Aquatica ficta

Scientific classification
- Kingdom: Animalia
- Phylum: Arthropoda
- Class: Insecta
- Order: Coleoptera
- Suborder: Polyphaga
- Infraorder: Elateriformia
- Family: Lampyridae
- Genus: Aquatica
- Species: A. ficta
- Binomial name: Aquatica ficta (Olivier, 1909)
- Synonyms: Luciola ficta Olivier, 1909

= Aquatica ficta =

- Authority: (Olivier, 1909)
- Synonyms: Luciola ficta Olivier, 1909

Species of beetle

Aquatica ficta is a species of firefly found in Taiwan and parts of China. It was formerly placed in the genus Luciola. Its habitat is still water, and the larvae are aquatic.

==Taxonomy==
The species was described as Luciola ficta by Ernest Olivier in 1909. The type locality is Pin-fa, Guizhou. In 2010, Fu, Ballantyne and Lambkin transferred it and three other Luciola species to the new genus Aquatica.

==Description==
A. ficta has an elongate-oval body that is 7–11 mm long and 3–4 mm wide. The male and female have the same colouration. The pronotum is orange, and the elytra are dark brown, with yellowish brown fringes. The legs have yellowish brown femora. The venter is yellowish brown and dark brown. The male has an oblong aedeagal sheath, around 2.0 mm long, and elongate and subparallel genitalia. The larva has gills and glands that secrete protective substances.

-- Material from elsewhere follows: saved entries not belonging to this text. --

/-- The first check of R388 that a plan fails. The default plan, which the maker signed, can fail check 2 only. -/
def planCheck (s : State) (p : Plan) : Option Nat :=
  let b := p.image
  if p.isDefault then (if p.svn < s.stg.minSvn then some 2 else none)
  else if !Config.primHolds .planSigOk [signedPart b, signature b, slice b 64 32]
      || !keyValid s (leAt b 6 1) (leAt b 7 1) (slice b 64 32) || !bindOk s (leAt b 16 8) then some 1
  else if p.svn < s.stg.minSvn then some 2
  else if !planFieldsOk b p then some 3
  else if !planTableOk b p then some 4
  else if (planImageFail s b p).isSome || p.table.any (fun t => t.customer && (tableHeader p t).isNone) then some 5
  else none

/-- The status of a refused plan. -/
def planStatus (check : Nat) : Status := if check ≤ 2 then .auth else .invalidInput

/-- A refused plan leaves its events (R350, R388). -/
def recordRefusal (bank : Bool) (p : Option Plan) (check : Nat) (s : State) : State :=
  let s := match p with
    | none => s
    | some q => if check = 5 && !q.isDefault then (match planImageFail s q.image q with
        | some (kind, n) => event 0x0701 2 deviceWide [byte kind, byte n] s
        | none => s) else s
  trouble 12 (event 0x0801 2 deviceWide [byte (bnat bank), byte check] s)

/-- The check of the plan in a bank; an EMPTY bank holds no signature and fails check 1 (R391). -/
def bankCheck (s : State) (bank : Bool) : Option Nat :=
  match bankOf s bank with
  | none => some 1
  | some p => planCheck s p

def setBank (bank : Bool) (p : Option Plan) (s : State) : State :=
  if bank then { s with stg := { s.stg with bankB := p } } else { s with stg := { s.stg with bankA := p } }

/-! ### OP_STAGE_LOAD (R390) -/

/-- The load of seat `k` into a bank ends: VALID when the image passes, with its digest; PLAN_SYNC carries it across
(R406). -/
def applyPlanLoad (k : Nat) (bank : Bool) (image : Bytes) (s : State) : Applied :=
  let p := planOf image
  let s := { s with stg := { s.stg with loading := s.stg.loading.filter fun l => l.1 != k } }
  match planCheck s p with
  | some n => (planStatus n, [], recordRefusal bank (some p) n s)
  | none =>
    let s := setBank bank (some p) s
    let s := if s.twn.planSync && s.twn.peerPlanSync && sharing s then sendJournal (.plan bank image) s else s
    (.ok, p.digest, s)

/-- OP_STAGE_LOAD: the bank was taken at dispatch, or the load is refused with E_BUSY. -/
def stageLoad (k : Nat) (s : State) (x : Seat) (input : Bytes) : Outcome :=
  let bank := x.entry.argBit 0 0
  if s.stg.loading.any fun l => l.1 = k then done [] 0 [.planLoad bank input] else ended .busy 0

def execOpStageLoad (k : Nat) (s : State) : Host.Outcome State Fault Refusal := run (compute k 0x030 (stageLoad k)) s

/-! ### Switching (R391 to R393) -/

/-- The result of a switch, in STG_RESULT and at the seat that asked. -/
def switchResult (st : Status) (kind us : Nat) (s : State) : State :=
  let asker := s.stg.asker
  let s := { s with stg := { s.stg with
    switching := .idle, asker := none, resultStatus := st, resultKind := kind, resultUs := us } }
  match asker with
  | none => s
  | some k =>
    finishSeat (if st = .ok then done (byte kind :: zeros 3 ++ leBytes 4 us) 0 [] else ended st 0) s k

/-- A switch is requested: refused while one is in progress or the bank is being loaded; otherwise its check begins. -/
def requestSwitch (bank raiseMin : Bool) (asker : Option Nat) (s : State) : State :=
  if s.stg.switching != .idle then
    let s := { s with stg := { s.stg with resultStatus := .busy, resultKind := 0, resultUs := 0 } }
    match asker with
    | some k => finishSeat (ended .busy 0) s k
    | none => s
  else if s.stg.loading.any fun l => l.2 = bank then
    switchResult .busy 0 0 { s with stg := { s.stg with asker := asker } }
  else
    { s with stg := { s.stg with switching := .checking, target := bank, raiseMin := raiseMin, asker := asker } }

/-- OP_STAGE_SWITCH: it asks once; its result comes with the switch. -/
def opSwitch (k : Nat) (s : State) : State :=
  match s.seats.get? k with
  | none => s
  | some x =>
    if !computing x 0x031 || s.stg.asker = some k then s
    else if strayHandle x then finishSeat (ended .invalidInput 0) s k
    else requestSwitch (x.entry.argBit 0 0) (x.entry.argBit 1 0) (some k) s

/-- OP_STAGE_SWITCH (R391). -/
def execOpStageSwitch (k : Nat) (s : State) : Host.Outcome State Fault Refusal := run (opSwitch k) s

/-- STG_SWITCH takes a value: a switch is requested. -/
def writeSwitch (v : Nat) (s : State) : State :=
  requestSwitch (bit v 0) (bit v 1) none { s with stg := { s.stg with switchReg := v % 4 } }

/-- STG_SWITCH_WRITE (R391). -/
def execStgSwitchWrite (value : Nat) (s : State) : Host.Outcome State Fault Refusal :=
  run (pfGuarded 0x380108 (writeSwitch value)) s

/-- The class-S fields of a plan (R384). -/
def structuralFields (p : Plan) : List (List Nat) :=
  [[p.pools, p.vfOffer, p.wingsPages, p.pinPages, p.split, p.digestGroup], p.poolOf, p.keccak, p.sha2, p.poolGroup]

/-- A switch between the two is structural. -/
def structuralSwitch (old : Option Plan) (new : Plan) : Bool :=
  match old with
  | none => true
  | some p => structuralFields p != structuralFields new

/-- Digests of the images that a plan carries. -/
def planImages (p : Plan) : Bytes × Option Bytes := (p.maker.digest, p.customer.map Image.digest)

/-- The new plan brings an image that is not resident: a scene change begins (R354). -/
def beginScene (oldBank : Bool) (p : Plan) (s : State) : State :=
  if planImages p = ((match s.scr.maker with | some m => m.digest | none => []), s.scr.customer.map Image.digest) then s
  else { s with scr := { s.scr with sceneChange := true, retainBank := some oldBank } }

/-- The pointer commit: the new plan governs (R392 to R395). -/
def commitPlan (p : Plan) (kind us : Nat) (s : State) : State :=
  let old := s.stg.active
  let customer := match p.customer with | some c => c.svn | none => 0
  let s := { s with stg := { s.stg with
    active := s.stg.target, noPlan := false,
    minSvn := if s.stg.raiseMin then Nat.max s.stg.minSvn p.svn else s.stg.minSvn } }
  let s := if s.stg.raiseMin then { s with scr := { s.scr with minSvn := Nat.max s.scr.minSvn customer } } else s
  let s := beginScene old p (raiseFloors s)
  let s := bump Ctr.switches 1 (event 0x0803 0 deviceWide (byte kind :: zeros 3 ++ leBytes 4 us) s)
  switchResult .ok kind us s

/-- PLAN_CHECK_COMPLETE: the rows of R391 in order, then a hitless commit or the intermission. -/
def planChecked (s : State) : State :=
  if s.stg.switching != .checking then s
  else
    let b := s.stg.target
    match bankCheck s b, bankOf s b with
    | some n, p => switchResult (planStatus n) 0 0 (recordRefusal b p n s)
    | none, none => s
    | none, some p =>
      if s.pcie.vfEnable && Nat.min p.vfOffer s.stg.overlayMax < s.pcie.numVfs then switchResult .busy 0 0 s
      else if p.pinPages < pinPagesUsed s then switchResult .busy 0 0 s
      else if s.stg.active = b && !s.stg.noPlan then switchResult .ok 0 0 s
      else if structuralSwitch (activePlan s) p then { s with stg := { s.stg with switching := .intermission } }
      else commitPlan p 1 0 s

/-- PLAN_CHECK_COMPLETE (R393). -/
def execPlanCheckComplete (s : State) : Host.Outcome State Fault Refusal := run planChecked s

/-- A tile takes the pool and split of its position: at once, or at its release while a run occupies it (R393). -/
def reconfigure (p : Plan) (y : Tile) : Tile :=
  match y.position with
  | none => y
  | some q =>
    let pool := (p.poolOf[q]?).getD 0
    let split := bit p.split q
    if y.pool = pool ∧ y.split = split then { y with next := none }
    else if y.busy = 0 ∨ y.state = .retired then { y with pool := pool, split := split, next := none, cached := [], cachedB := [] }
    else { y with next := some (pool, split) }

/-- Seats that were not dispatched before a structural switch are served by the table that it brings in; one dispatched
before it, a rerun included, is not affected (R24, R393). -/
def servePools (s : State) : State :=
  let serve (x : Seat) : Seat :=
    if (x.phase = .waiting || x.phase = .granted) && x.run = 0 then
      { x with pool := (planEntry s x.entry.opc x.entry.ps).map OpEntry.pool }
    else x
  { s with seats := s.seats.mapRows fun _ x => serve x }

/-- The intermission ends after `us` µs: the new structural fields and the pointer take effect. Entries of the expansion
cache are evicted where a boundary moves. -/
def endIntermission (us : Nat) (s : State) : State :=
  if s.stg.switching != .intermission then s
  else match bankOf s s.stg.target with
    | none => s
    | some p =>
      let moved := match activePlan s with
        | none => true
        | some q => q.wingsPages != p.wingsPages || q.pinPages != p.pinPages
      let s := { s with til := { s.til with tiles := s.til.tiles.map (reconfigure p) } }
      let s := if moved then { s with keys := { s.keys with cache := [] } } else s
      servePools (bump Ctr.intermissions 1 (bumpMax Ctr.interMax us (commitPlan p 2 us s)))

/-- INTERMISSION_END (R393). -/
def execIntermissionEnd (us : Nat) (s : State) : Host.Outcome State Fault Refusal := run (endIntermission us) s

/-! ### SCENE_CHANGE (R354) -/

/-- The seats that still run an image that is not, or will not be, resident. -/
def retainedSeats (s : State) (b : Bool) : List Seat := (s.seats.filter fun x => boundToOld s b x.2).map Prod.snd

/-- Words of the footprints to be retained, each footprint once (R354). -/
def retainedWords (s : State) (b : Bool) : Nat :=
  let fs := (retainedSeats s b).filterMap fun x => (runHeader s x).map Header.footprint
  sumOf ((fs.eraseDups).map fun f => sumOf (f.map Prod.snd))

/-- The new images are resident once the old footprints fit into the retention area. -/
def changeScene (s : State) : State :=
  match s.scr.sceneChange, activePlan s with
  | true, some p =>
    let n := match s.scr.retainBank with | some b => retainedWords s b | none => 0
    if 16384 < n then s
    else
      let s := { s with scr := { s.scr with
        maker := some p.maker, customer := p.customer, sceneChange := false, retain := n,
        retainBank := if n = 0 then none else s.scr.retainBank } }
      s
  | _, _ => s

/-- SCENE_CHANGE (R354). -/
def execSceneChange (s : State) : Host.Outcome State Fault Refusal := run changeScene s

/-! ### The overlay (R396) -/

/-- STG_OVERLAY_VFDENY[n] takes a value. -/
def writeDeny (n v : Nat) (s : State) : State :=
  if n < 64 then { s with stg := { s.stg with deny := s.stg.deny.put n (v % 2 ^ 64) } } else s

/-- STG_OVERLAY_VFDENY_WRITE (R396). -/
def execStgOverlayVfdenyWrite (n : Nat) (value : BitVec 64) (s : State) : Host.Outcome State Fault Refusal :=
  run (if n < 64 then pfGuarded (0x380200 + 8 * n) (writeDeny n value.toNat) else id) s

/-- STG_OVERLAY_VFMAX takes a value, at once or when VF Enable next becomes 0. -/
def writeVfMax (v : Nat) (s : State) : State :=
  let m := v % 8192
  { s with stg := { s.stg with overlayMaxNext := m, overlayMax := if s.pcie.vfEnable then s.stg.overlayMax else m } }

/-- STG_OVERLAY_VFMAX_WRITE (R396). -/
def execStgOverlayVfmaxWrite (value : Nat) (s : State) : Host.Outcome State Fault Refusal :=
  run (pfGuarded 0x3801A0 (writeVfMax value)) s

/-! ### Customer script keys (R352) -/

/-- A bank's plan carries a customer image signed with a key slot. -/
def keyInUse (s : State) (slot : Nat) : Bool :=
  [s.stg.bankA, s.stg.bankB].any fun b => match b with
    | some p => p.keySlot = some slot
    | none => false

/-- OP_SCRIPT_ENROLL: SHA3-256 of the key. -/
def scriptEnroll (s : State) (x : Seat) (input : Bytes) : Outcome :=
  let e := x.entry
  let mode := e.arg 0
  let slot := e.arg 1
  let d := digestOf 0x0612 input 32
  let held := ((s.scr.keys[slot]?).getD none).isSome
  if 1 < mode then ended .invalidInput 0
  else if !x.approval then ended .auth 0
  else if mode = 0 && held then ended .busy 0
  else if mode = 1 && keyInUse s slot then ended .busy 0
  else if 1 < slot then ended .invalidInput 0
  else if mode = 0 then done d 0 [.scriptKey slot (some d)]
  else done [] 0 [.scriptKey slot none]

/-- OP_SCRIPT_ENROLL (R352). -/
def execOpScriptEnroll (k : Nat) (s : State) : Host.Outcome State Fault Refusal := run (compute k 0x032 scriptEnroll) s

/-- The key slot changes at the commit instant (R352). -/
def applyScriptKey (slot : Nat) (digest : Option Bytes) (s : State) : State :=
  { s with scr := { s.scr with keys := updAt s.scr.keys slot fun _ => digest } }

end Sys2Proof.Machine
end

==Distribution and habitat==
A. ficta is found in Guizhou, Fujian, Hong Kong and Taiwan. It is commonly found in still water and rice paddies, and the larvae prefer muddy substrate. Adults occur all year. In Taiwan, they are most common in April and August.

==Behaviour==
The larvae are aquatic; not being able to swim, they crawl at the bottom of water. They go through six instars. They eat small invertebrates and carrion. The larvae probably burrow in mud during dry periods. The adult's light is green-yellow. The males fly to look for mates while the females usually do not fly, remaining on the ground. About 100 eggs are laid on moist soil or plants. In one experiment, the life cycle was completed in about 120 days. A 2010 study recorded about 390 days, the larval stage spanning about 330 days.